= Henry T. Schnittkind =

American author and translator

Henry Thomas Schnittkind (pseudonym Henry Thomas; 18 August 1888 Russia – 25 December 1970 Bridgeport, Connecticut) was an American author and translator.

== Career ==
Schnittkind was born in Meretz, Russian Empire (now Vilnius, Lithuania) in 1888. He immigrated to New York just prior to his 10th birthday. Schnittkind earned three degrees from Harvard: a Bachelor of Arts in 1909, a Master of Arts in 1910, and a PhD in 1913. He was an organizer in 1915 of the Boston-based Stratford Publishing Company, and served as President from inception until 1930. Schnittkind also was an editor of The Stratford Journal.
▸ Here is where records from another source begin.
/-- TROUGH_BACKGROUND_EVICT and SPILL_THRESHOLD_ADJUST complete. A background eviction of trough p at or below θ × SIZE_MIB × 128 occupied slots changes nothing; above it, with a committed slot whose key has no committed record and a record free, one committed slot moves unchanged to a record position that was free, and SPILLS counts one. After 65,536 placements θ falls by one, not below LOOP_TRG.MIN, if more than 1,024 found all eight positions occupied; rises by one, not above LOOP_TRG.MAX, if none did; else stays; and the counts start over. Before, nothing changes. -/
def Obligations.TroughUpkeep : Prop :=
  ∀ (s : State) (p : Nat), p < 96 →
    let x := s.trough p
    let lo := s.get LOOP_TRG_MIN
    let hi := max lo (s.get LOOP_TRG_MAX)
    (x.slots.length ≤ thetaOf s x * trgNow s p * 128 → exec (.troughBackgroundEvict p) s = .next s)
    ∧ (homeReady s p = true → thetaOf s x * trgNow s p * 128 < x.slots.length → (∃ ie ∈ x.slots, ie.2.tag = none) →
      (x.slots.map Prod.fst).Pairwise (· < ·) → (x.recs.map Prod.fst).Pairwise (· < ·) →
      (∀ ie ∈ x.recs, ie.1 < spillN s p) → (∀ ie ∈ x.slots, findEnt x.recs ie.2.key none = none) → 0 < spillFree s p x →
      ∃ u i v r, exec (.troughBackgroundEvict p) s = .next u ∧ look x.slots i = some v ∧ v.tag = none
        ∧ look (u.trough p).slots i = none ∧ (∀ j, j ≠ i → look (u.trough p).slots j = look x.slots j)
        ∧ r < spillN s p ∧ look x.recs r = none ∧ look (u.trough p).recs r = some v
        ∧ (∀ j, j ≠ r → look (u.trough p).recs j = look x.recs j)
        ∧ u.get TRG_CNT_SPILLS p = (s.get TRG_CNT_SPILLS p + 1) % 2 ^ 32 ∧ regsBut [TRG_CNT.off p, TRG_STAT.off p] s u ∧ troughMem p s u)
    ∧ (x.placed < 65536 → exec (.spillThresholdAdjust p) s = .next s)
    ∧ (65536 ≤ x.placed → ∃ u, exec (.spillThresholdAdjust p) s = .next u
      ∧ (u.trough p).theta = (if 1024 < x.crowded then max lo (thetaOf s x - 1)
          else if x.crowded = 0 then min hi (thetaOf s x + 1) else thetaOf s x)
      ∧ (u.trough p).placed = 0 ∧ (u.trough p).crowded = 0 ∧ (u.trough p).slots = x.slots ∧ (u.trough p).recs = x.recs
      ∧ (∀ k, k ≠ p → u.trough k = s.trough k) ∧ regsBut [TRG_STAT.off p] s u ∧ troughMem p s u
      ∧ u.queues = s.queues ∧ u.tmsgs = s.tmsgs)

/-- XFER here copies its bytes; SEEDS_SET records its proposal; COLL_ACK_TIMER acknowledges; the seven collectives complete in a group of one. XFER of LEN bytes between untranslated main memory places of this device, with no check value: DST holds the bytes that SRC held before, whether or not they overlap, no other byte changes, and no register but read counters. SEEDS_SET at its retirement, a completion record not due or with room: PROP takes the proposal and PEND is set, and it retires with 0x00. COLL_ACK_TIMER of a stream with unacknowledged COLL frames: the count is dropped, the next ESEQ of the stream is used; without them nothing changes. A collective that is the only started command of its queue, its group descriptor valid and of one member, its operands in error-free main memory and its own checks met, finishes with 0x00: ALLREDUCE, REDUCE_SCATTER, ALLGATHER, ALLTOALL, BROADCAST, MAXREDUCE, PERMUTE. Where the queue's consumer cannot work their rows change nothing. -/
def Obligations.XferAndSeeds : Prop :=
  (∀ (s : State) (q : Nat) (c : Cmd), unitCmd s q 0xC0 = some c → c.waits = 0 →
    let raw := c.raw.toNat
    let src := cf raw 24 0 56
    let dst := cf raw 32 0 56
    let len := cf raw 40 0 40
    src / 2 ^ 43 = s.me → dst / 2 ^ 43 = s.me → cf raw 16 4 1 = 0 → cf raw 16 5 1 = 0 →
    plainMem s q (src % 2 ^ 43) len → plainMem s q (dst % 2 ^ 43) len →
    ∃ u, exec (.xfer q) s = .next u ∧ commandDone u q c 0
      ∧ memHolds (dst % 2 ^ 43) (s.rdBytes (src % 2 ^ 43) len) u ∧ memBut (dst % 2 ^ 43) len s u
      ∧ regsBut (readCounts (pondOfQ s q)) s u)
  ∧ (∀ (s : State) (q : Nat) (c : Cmd), q < 16384 → atRetire s q 0xC8 = some c →
    (mustRecord c 0 && cmplFull s q) = false →
    ∃ u, exec (.seedsSet q) s = .next u
      ∧ u = retireStep s q c 0 (fun t => (t.set BSC_STAT_PROP (cf c.raw.toNat 16 0 21)).set BSC_STAT_PEND 1)
      ∧ u.get BSC_STAT_PROP = cf c.raw.toNat 16 0 21 ∧ u.get BSC_STAT_PEND = 1
      ∧ u.get BSC_STAT_CUR = s.get BSC_STAT_CUR
      ∧ u.qget QTAB_HEAD_HEAD q = (s.qget QTAB_HEAD_HEAD q + 1) % 2 ^ 32)
  ∧ (∀ (s : State) (src n eseq : Nat), look s.colAck src = some (n, eseq) → s.fatal = false →
    ∃ u, exec (.collAckTimer src) s = .next u ∧ look u.colAck src = none
      ∧ (∀ k, k ≠ src → look u.colAck k = look s.colAck k)
      ∧ (lookD u.link.tx (4 * src + 2) TxStream.init).next = ((lookD s.link.tx (4 * src + 2) TxStream.init).next + 1) % 65536
      ∧ u.link.outst = s.link.outst ∧ u.queues = s.queues ∧ linkMem s u)
  ∧ (∀ (s : State) (src : Nat), look s.colAck src = none → exec (.collAckTimer src) s = .next s)
  ∧ (∀ (s : State) (q : Nat), unitUp s q = false →
    ∀ row ∈ ([.allreduce, .reduceScatter, .allgather, .alltoall, .broadcast, .maxreduce, .permute] : List (Nat → Instr)),
      exec (row q) s = .next s)
  ∧ (∀ (s : State) (q : Nat) (c : Cmd),
    let raw := c.raw.toNat
    let ga := grpAddr s (cf raw 16 0 6)
    let g := s.rdN ga 64
    let src := cf raw 32 0 43
    let dst := cf raw 40 0 43
    let count := cf raw 24 0 32 + 2 ^ 32 * cf raw 30 0 8
    let iw := colInBytes (cf raw 17 0 2)
    let ow := colBytes (cf raw 17 2 2)
    let mw := if cf raw 17 0 2 = 0 then 2 else 4
    let digest (k : Nat) : Nat := roundUp 16 k + 8
    let same (a k : Nat) : Prop := inMain a k ∧ apart a k (ga + 24) 4
    let scnt := cf raw 24 0 43
    let sent := s.rdN scnt 4
    let ents := (upto (cf raw 32 0 32)).map fun i => permEnt (s.rdN (cf raw 24 0 43 + 32 * i) 32)
    let reduces : Prop := inMain src (count * iw) ∧ inMain dst (digest (count * ow))
      ∧ inMain (cf raw 48 0 43) (400 * ((count + 31) / 32))
      ∧ redRefused raw c.bnd = false
    unitUp s q = true → (s.q q).started = [c] → c.phase = .ready → c.waits = 0 → c.stage = 0 → freeMem s q →
    inMain ga 64 → bits g 0 14 = 1 → bits g 16 13 = 0 → g.testBit 32 = true → bits g 48 14 = q →
    (g.testBit 33 = true ∨ (1 ≤ bits g 40 4 ∧ bits g 40 4 ≤ 12)) → bits g 14 2 = 0 → bits g 29 3 = 0 → bits g 34 6 = 0 →
    bits g 44 4 = 0 → bits g 62 2 = 0 → bits g 107 21 = 0 → bits g 171 21 = 0 → bits g 224 288 = 0 →
    inMain (bits g 64 43) 2 →
    (opcOf raw = 0xC1 → reduces → ∃ u, exec (.allreduce q) s = .next u ∧ commandDone u q c 0)
    ∧ (opcOf raw = 0xC2 → reduces → ∃ u, exec (.reduceScatter q) s = .next u ∧ commandDone u q c 0)
    ∧ (opcOf raw = 0xC3 → inMain src count → inMain dst (digest count) →
        ∃ u, exec (.allgather q) s = .next u ∧ commandDone u q c 0)
    ∧ (opcOf raw = 0xC4 → same scnt 4 → sent ≤ cf raw 48 0 32 → inMain src sent → inMain dst sent →
        inMain (cf raw 56 0 43) 4 → ∃ u, exec (.alltoall q) s = .next u ∧ commandDone u q c 0)
    ∧ (opcOf raw = 0xC5 → cf raw 28 0 13 = 0 → inMain src count → inMain dst (digest count) →
        ∃ u, exec (.broadcast q) s = .next u ∧ commandDone u q c 0)
    ∧ (opcOf raw = 0xC6 → inMain src (count * mw) → inMain dst (digest (count * mw)) →
        ∃ u, exec (.maxreduce q) s = .next u ∧ commandDone u q c 0)
    ∧ (opcOf raw = 0xC7 → reservedOk raw ((bodyFields 0xC7).getD []) = true → same (cf raw 24 0 43) (32 * cf raw 32 0 32) →
        permClash ents = false → (∀ e ∈ ents, e.ok = true ∧ e.srank = 0 ∧ e.drank = 0 ∧ inMain e.saddr e.len ∧ inMain e.daddr e.len) →
        ∃ u, exec (.permute q) s = .next u ∧ commandDone u q c 0))

/-- COLL_CHUNK, COLL_DONE, COLL_ABORT, COLL_ACK that arrive in order reach the collective engine. A COLL frame that arrives in order, other than an acknowledgement, with fewer than 63 of its stream unacknowledged: it is counted; where no collective of its number runs here, and its number is neither past nor its chunk held already, it is held, and commands stay as they were; where a collective waits for it, that command runs with it. An acknowledgement ends the wait of exactly those COLL frames to its sender whose ESEQ lies at most at the one it carries, and no chunk is held for it. -/
def Obligations.CollFrames : Prop :=
  (∀ (s t : State) (f : RxFrame) (d : List Byte), arrives s f 0xE d t →
    ∀ row ∈ ([(0, Instr.collChunk), (2, Instr.collDone), (3, Instr.collAbort)] : List (Nat × (RxFrame → Instr))),
    collKind d = row.1 → (lookD t.colAck f.src (0, 0)).1 < 63 →
    let m := colMsgOf f.src f.addr d
    let held := { t with colAck := ins t.colAck f.src ((lookD t.colAck f.src (0, 0)).1 + 1, f.eseq) }
    (colPast t m.group m.cseq = false → t.colIn.any (sameChunk m) = false → colCmd t m.group m.cseq = none →
      ∃ u, exec (row.2 f) s = .next u ∧ u.colIn = t.colIn ++ [m] ∧ u.queues = t.queues
        ∧ look u.colAck f.src = some ((lookD t.colAck f.src (0, 0)).1 + 1, f.eseq) ∧ linkMem t u)
    ∧ ((colPast t m.group m.cseq = true ∨ t.colIn.any (sameChunk m) = true) →
      ∃ u, exec (row.2 f) s = .next u ∧ u.colIn = t.colIn ∧ u.queues = t.queues ∧ linkMem t u)
    ∧ (∀ q c, colPast t m.group m.cseq = false → t.colIn.any (sameChunk m) = false →
        colCmd t m.group m.cseq = some (q, c) → running t = true →
      ∃ u, exec (row.2 f) s = .next u
        ∧ u = (runBody { held with colIn := t.colIn ++ [m] } q c (colBody q)).flushLinks))
  ∧ (∀ (s t : State) (f : RxFrame) (d : List Byte), arrives s f 0xE d t → collKind d = 1 →
    let last := (colMsgOf f.src f.addr d).val0 % 65536
    ∃ u, exec (.collAck f) s = .next u ∧ u.colIn = t.colIn ∧ u.colAck = t.colAck ∧ u.queues = t.queues ∧ linkMem t u
      ∧ (∀ o, o ∈ u.link.outst ↔ o ∈ t.link.outst
          ∧ ¬(o.frame.type = 0xE ∧ o.frame.dst = f.src ∧ (last + 65536 - o.frame.eseq) % 65536 < 32768)))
The Stratford Publishing Company merged with the American Bookbinding Company and was renamed American Book-Stratford Press, Inc., based in New York City, headed by Louis Satenstein (1874–1947).

== Selected bibliography ==

- Alice and the Stork (1915)
- Representative American poetry (1916)
- Stories of the steppe Maksim Gorky (translator) (1918)
- Nine humorous tales by Anton Pavlovich Chekhov (1918) (translator)
- The Story of Eugene Debs (1929)
- The story of the human race; a biographical outline of history (1935)
- Living biographies of great painters (1940)
- Living biographies of famous rulers (1940)
- Living biographies of great composers (1940)
- Living biographies of great philosophers (1941)
- Living biographies of great scientists (1941)
- Living biographies of great poets (1941)
- Living biographies of famous women (1942)
- Living biographies of American statesmen (1942)
- Living biographies of religious leaders (1942)
- Living biographies of famous novelists (1943)
- Living biographies of famous men (1944)
- Living biographies of famous Americans (1946)
- 50 great Americans : their inspiring lives and achievements (1948)
- Better English Made Easy (The Henry Thomas Method), Greystone Press (1954);
- 50 great modern lives; inspiring biographies of men and women who have guided mankind to a better world (1956)
- Copernicus (1960)
- Understanding the great philosophers (1962)
- Biographical encyclopedia of philosophy (1965)

== Pseudonyms ==
- Henry Thomas
- Dana Lee Thomas is thought to be a pseudonym of Henry Thomas Schnittkind. However, he and his wife, Sarah E. Wainchel (maiden; born around 1893) – whom he married February 22, 1915, in Lynn, Massachusetts – had a son named Dana Lee Thomas.